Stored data
※
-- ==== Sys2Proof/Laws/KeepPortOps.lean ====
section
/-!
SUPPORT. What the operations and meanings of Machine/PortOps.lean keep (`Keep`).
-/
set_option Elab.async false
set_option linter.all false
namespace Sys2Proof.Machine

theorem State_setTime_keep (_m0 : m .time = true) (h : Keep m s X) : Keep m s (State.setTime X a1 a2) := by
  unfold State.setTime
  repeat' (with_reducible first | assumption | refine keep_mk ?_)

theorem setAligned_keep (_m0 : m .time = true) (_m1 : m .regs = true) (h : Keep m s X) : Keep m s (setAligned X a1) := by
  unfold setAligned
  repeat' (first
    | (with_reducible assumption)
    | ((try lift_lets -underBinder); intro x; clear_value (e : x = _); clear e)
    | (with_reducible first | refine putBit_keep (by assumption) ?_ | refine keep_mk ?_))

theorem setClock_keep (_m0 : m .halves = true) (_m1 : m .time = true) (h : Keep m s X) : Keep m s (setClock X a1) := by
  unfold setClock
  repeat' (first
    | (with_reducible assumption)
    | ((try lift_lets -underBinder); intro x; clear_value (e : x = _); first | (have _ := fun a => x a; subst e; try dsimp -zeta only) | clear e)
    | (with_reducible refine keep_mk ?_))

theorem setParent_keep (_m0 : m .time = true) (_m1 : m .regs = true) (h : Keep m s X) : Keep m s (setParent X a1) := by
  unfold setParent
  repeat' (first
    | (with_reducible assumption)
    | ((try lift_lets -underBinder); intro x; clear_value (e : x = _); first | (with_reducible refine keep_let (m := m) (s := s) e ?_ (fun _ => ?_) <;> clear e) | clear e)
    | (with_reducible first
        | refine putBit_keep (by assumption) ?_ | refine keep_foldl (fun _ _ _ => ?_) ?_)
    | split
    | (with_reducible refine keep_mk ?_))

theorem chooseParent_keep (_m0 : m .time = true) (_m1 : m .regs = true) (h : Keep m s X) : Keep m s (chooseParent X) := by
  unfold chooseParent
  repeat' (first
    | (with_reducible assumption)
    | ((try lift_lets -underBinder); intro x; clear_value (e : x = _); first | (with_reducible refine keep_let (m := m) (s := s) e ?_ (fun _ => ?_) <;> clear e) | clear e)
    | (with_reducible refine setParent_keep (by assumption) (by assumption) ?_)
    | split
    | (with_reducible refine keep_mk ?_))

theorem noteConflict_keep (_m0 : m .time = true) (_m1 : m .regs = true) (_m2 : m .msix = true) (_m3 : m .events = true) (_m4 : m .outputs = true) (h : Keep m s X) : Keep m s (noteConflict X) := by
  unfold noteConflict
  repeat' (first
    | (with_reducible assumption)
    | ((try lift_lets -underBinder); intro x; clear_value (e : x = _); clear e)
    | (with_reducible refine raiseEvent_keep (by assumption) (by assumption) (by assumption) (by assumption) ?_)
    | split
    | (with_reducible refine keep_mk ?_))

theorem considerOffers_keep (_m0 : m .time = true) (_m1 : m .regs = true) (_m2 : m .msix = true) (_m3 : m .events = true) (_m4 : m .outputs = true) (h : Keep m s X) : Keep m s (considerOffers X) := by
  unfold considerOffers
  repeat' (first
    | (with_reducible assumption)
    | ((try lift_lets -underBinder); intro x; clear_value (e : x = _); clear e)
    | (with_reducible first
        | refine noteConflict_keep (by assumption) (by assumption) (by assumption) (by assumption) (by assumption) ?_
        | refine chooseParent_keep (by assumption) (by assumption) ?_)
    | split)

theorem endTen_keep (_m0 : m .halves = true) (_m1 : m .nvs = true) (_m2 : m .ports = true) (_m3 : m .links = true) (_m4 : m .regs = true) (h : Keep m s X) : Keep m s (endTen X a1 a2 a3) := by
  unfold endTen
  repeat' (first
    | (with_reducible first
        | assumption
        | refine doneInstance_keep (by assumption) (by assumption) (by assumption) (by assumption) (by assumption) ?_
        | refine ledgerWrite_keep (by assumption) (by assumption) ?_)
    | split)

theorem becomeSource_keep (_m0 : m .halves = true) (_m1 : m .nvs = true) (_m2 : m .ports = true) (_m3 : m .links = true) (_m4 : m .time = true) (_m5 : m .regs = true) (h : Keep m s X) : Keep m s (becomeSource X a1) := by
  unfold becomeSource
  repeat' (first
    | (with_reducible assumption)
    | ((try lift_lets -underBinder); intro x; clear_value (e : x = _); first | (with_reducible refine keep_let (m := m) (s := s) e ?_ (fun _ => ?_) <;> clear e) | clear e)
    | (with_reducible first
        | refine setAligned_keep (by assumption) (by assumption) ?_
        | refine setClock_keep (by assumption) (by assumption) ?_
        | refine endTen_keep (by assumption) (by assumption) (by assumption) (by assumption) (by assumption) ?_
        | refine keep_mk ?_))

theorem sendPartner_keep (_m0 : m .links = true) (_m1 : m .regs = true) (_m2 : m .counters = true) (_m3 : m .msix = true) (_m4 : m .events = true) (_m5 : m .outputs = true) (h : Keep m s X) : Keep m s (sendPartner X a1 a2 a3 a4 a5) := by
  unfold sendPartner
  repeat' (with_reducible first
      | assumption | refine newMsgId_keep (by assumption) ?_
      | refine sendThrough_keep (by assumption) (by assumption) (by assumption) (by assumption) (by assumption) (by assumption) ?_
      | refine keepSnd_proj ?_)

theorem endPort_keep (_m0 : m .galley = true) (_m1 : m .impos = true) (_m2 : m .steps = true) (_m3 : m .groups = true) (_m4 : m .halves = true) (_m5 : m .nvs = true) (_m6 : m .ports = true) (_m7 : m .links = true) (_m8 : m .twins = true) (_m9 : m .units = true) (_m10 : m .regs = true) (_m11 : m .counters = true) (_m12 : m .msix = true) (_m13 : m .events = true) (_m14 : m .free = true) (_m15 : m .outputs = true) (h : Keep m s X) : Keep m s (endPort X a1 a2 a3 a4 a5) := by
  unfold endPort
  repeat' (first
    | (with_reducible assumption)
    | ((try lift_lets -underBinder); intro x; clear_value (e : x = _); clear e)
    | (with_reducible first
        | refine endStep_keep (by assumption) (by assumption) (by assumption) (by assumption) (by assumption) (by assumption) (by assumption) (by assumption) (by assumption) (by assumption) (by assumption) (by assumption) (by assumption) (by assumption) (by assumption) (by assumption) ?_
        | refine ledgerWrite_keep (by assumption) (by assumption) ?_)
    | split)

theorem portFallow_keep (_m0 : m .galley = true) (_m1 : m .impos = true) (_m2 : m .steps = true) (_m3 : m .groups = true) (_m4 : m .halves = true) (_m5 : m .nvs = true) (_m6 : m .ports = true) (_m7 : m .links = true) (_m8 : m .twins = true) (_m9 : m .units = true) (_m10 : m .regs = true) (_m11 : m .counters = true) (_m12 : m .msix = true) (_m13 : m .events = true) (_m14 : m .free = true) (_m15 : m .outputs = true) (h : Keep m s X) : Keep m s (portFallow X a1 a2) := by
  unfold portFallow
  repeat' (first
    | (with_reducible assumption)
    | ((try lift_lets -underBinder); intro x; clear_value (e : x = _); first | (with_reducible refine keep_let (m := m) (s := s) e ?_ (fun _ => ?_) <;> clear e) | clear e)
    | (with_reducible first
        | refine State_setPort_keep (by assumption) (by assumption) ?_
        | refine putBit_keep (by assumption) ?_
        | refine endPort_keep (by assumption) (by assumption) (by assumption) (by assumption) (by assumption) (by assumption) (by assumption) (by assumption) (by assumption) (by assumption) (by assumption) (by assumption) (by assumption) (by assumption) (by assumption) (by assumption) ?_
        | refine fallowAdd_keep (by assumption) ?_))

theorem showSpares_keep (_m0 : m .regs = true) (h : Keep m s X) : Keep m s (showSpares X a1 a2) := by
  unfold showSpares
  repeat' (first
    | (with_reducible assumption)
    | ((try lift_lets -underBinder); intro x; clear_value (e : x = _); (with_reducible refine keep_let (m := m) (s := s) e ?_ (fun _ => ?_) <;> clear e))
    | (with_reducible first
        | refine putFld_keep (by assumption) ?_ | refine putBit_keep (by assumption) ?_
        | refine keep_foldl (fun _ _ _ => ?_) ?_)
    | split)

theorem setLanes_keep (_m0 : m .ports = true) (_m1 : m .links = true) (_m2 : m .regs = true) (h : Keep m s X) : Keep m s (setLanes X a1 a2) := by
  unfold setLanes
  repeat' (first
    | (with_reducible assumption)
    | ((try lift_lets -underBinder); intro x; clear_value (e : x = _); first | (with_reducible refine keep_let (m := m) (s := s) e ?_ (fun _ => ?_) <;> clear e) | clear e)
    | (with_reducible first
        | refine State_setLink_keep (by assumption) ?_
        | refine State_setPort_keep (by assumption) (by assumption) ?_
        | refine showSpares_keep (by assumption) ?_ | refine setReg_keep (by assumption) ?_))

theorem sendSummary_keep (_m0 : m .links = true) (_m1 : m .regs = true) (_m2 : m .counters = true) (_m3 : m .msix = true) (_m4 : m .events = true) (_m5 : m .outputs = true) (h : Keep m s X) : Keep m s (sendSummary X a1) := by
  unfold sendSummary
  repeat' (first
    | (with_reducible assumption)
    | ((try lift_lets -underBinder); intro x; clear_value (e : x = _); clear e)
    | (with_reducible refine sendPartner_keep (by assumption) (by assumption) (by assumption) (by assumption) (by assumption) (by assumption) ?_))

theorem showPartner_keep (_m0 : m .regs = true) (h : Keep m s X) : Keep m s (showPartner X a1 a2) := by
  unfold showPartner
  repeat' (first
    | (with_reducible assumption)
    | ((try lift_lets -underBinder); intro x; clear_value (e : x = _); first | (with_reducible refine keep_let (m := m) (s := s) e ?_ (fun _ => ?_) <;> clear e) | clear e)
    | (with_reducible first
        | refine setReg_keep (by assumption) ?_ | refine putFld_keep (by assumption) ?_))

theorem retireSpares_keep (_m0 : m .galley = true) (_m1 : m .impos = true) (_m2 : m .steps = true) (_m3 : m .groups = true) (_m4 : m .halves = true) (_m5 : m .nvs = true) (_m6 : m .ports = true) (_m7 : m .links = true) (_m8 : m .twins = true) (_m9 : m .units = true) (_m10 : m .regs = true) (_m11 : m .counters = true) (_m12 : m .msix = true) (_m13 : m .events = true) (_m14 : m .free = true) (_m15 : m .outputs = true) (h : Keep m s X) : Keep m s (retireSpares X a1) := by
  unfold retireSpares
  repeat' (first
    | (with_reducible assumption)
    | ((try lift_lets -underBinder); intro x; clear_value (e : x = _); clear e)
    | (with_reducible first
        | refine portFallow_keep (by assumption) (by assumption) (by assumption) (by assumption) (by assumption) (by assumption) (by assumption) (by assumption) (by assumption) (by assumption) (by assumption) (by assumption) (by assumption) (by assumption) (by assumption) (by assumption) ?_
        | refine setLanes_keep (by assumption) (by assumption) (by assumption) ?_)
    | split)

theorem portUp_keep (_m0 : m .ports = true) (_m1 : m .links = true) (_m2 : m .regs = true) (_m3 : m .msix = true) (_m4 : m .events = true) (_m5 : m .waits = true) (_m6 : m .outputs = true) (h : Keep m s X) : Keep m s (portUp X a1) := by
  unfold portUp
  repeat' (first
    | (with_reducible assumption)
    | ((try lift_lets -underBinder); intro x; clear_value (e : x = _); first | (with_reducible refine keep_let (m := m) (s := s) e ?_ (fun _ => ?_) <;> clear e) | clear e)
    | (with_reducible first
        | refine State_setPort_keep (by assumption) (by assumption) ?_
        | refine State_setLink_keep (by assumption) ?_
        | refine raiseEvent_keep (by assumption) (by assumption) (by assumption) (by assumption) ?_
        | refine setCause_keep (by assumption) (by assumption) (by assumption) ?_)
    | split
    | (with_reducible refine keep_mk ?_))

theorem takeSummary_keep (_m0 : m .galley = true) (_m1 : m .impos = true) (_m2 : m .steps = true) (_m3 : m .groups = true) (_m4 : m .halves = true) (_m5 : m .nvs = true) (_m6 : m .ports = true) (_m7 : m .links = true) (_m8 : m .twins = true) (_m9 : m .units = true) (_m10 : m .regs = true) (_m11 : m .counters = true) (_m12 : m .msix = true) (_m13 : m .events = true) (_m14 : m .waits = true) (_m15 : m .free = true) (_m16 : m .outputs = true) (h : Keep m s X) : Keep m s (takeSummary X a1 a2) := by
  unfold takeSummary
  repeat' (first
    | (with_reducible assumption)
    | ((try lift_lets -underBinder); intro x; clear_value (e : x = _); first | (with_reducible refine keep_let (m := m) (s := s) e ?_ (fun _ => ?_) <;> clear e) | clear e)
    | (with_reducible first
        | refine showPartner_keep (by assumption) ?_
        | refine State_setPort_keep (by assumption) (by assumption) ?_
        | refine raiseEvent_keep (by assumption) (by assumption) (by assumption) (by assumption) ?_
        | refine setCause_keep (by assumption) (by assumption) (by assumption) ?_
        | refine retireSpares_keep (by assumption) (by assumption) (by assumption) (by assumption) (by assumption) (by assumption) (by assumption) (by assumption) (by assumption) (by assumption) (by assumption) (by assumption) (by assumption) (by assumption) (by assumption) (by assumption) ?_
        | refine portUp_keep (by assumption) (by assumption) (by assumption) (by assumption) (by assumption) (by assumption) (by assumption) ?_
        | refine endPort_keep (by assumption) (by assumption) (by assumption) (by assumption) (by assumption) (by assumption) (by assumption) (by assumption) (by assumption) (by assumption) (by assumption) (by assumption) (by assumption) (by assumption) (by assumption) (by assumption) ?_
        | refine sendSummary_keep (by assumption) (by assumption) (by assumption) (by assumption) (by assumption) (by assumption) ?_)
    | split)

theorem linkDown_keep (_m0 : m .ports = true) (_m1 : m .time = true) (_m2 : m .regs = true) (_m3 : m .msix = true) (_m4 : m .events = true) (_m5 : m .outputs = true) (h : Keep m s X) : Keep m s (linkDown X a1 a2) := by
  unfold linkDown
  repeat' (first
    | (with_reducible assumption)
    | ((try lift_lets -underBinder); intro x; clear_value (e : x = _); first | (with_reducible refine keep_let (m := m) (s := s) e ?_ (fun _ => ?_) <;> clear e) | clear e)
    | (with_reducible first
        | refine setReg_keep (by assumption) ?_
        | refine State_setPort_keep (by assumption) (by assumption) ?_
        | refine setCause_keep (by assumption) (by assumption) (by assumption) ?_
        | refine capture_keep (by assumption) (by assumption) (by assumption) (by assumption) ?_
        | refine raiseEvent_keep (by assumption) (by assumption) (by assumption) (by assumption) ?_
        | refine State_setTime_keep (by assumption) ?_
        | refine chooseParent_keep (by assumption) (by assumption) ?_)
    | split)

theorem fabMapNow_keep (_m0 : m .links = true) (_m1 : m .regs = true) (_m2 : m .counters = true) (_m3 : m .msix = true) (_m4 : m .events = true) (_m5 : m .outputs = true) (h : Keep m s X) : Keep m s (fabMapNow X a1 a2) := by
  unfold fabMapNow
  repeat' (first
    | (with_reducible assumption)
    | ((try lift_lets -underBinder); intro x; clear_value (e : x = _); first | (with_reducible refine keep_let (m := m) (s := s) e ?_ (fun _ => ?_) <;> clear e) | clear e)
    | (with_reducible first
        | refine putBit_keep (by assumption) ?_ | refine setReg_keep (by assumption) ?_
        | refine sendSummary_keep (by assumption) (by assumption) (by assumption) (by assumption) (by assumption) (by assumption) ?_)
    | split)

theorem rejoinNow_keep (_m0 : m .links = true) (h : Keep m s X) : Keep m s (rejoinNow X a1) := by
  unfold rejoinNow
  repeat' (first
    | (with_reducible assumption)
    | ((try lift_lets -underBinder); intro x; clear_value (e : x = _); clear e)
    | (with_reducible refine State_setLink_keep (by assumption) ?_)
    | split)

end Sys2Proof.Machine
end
※
PROBLEM DESCRIPTION: Look back at the entries above. Retype the line with "refine endTen_keep (by", the line with "refine keepSnd_proj ?_)", and all lines in between.

PROBLEM SOLUTION:
        | refine endTen_keep (by assumption) (by assumption) (by assumption) (by assumption) (by assumption) ?_
        | refine keep_mk ?_))

theorem sendPartner_keep (_m0 : m .links = true) (_m1 : m .regs = true) (_m2 : m .counters = true) (_m3 : m .msix = true) (_m4 : m .events = true) (_m5 : m .outputs = true) (h : Keep m s X) : Keep m s (sendPartner X a1 a2 a3 a4 a5) := by
  unfold sendPartner
  repeat' (with_reducible first
      | assumption | refine newMsgId_keep (by assumption) ?_
      | refine sendThrough_keep (by assumption) (by assumption) (by assumption) (by assumption) (by assumption) (by assumption) ?_
      | refine keepSnd_proj ?_)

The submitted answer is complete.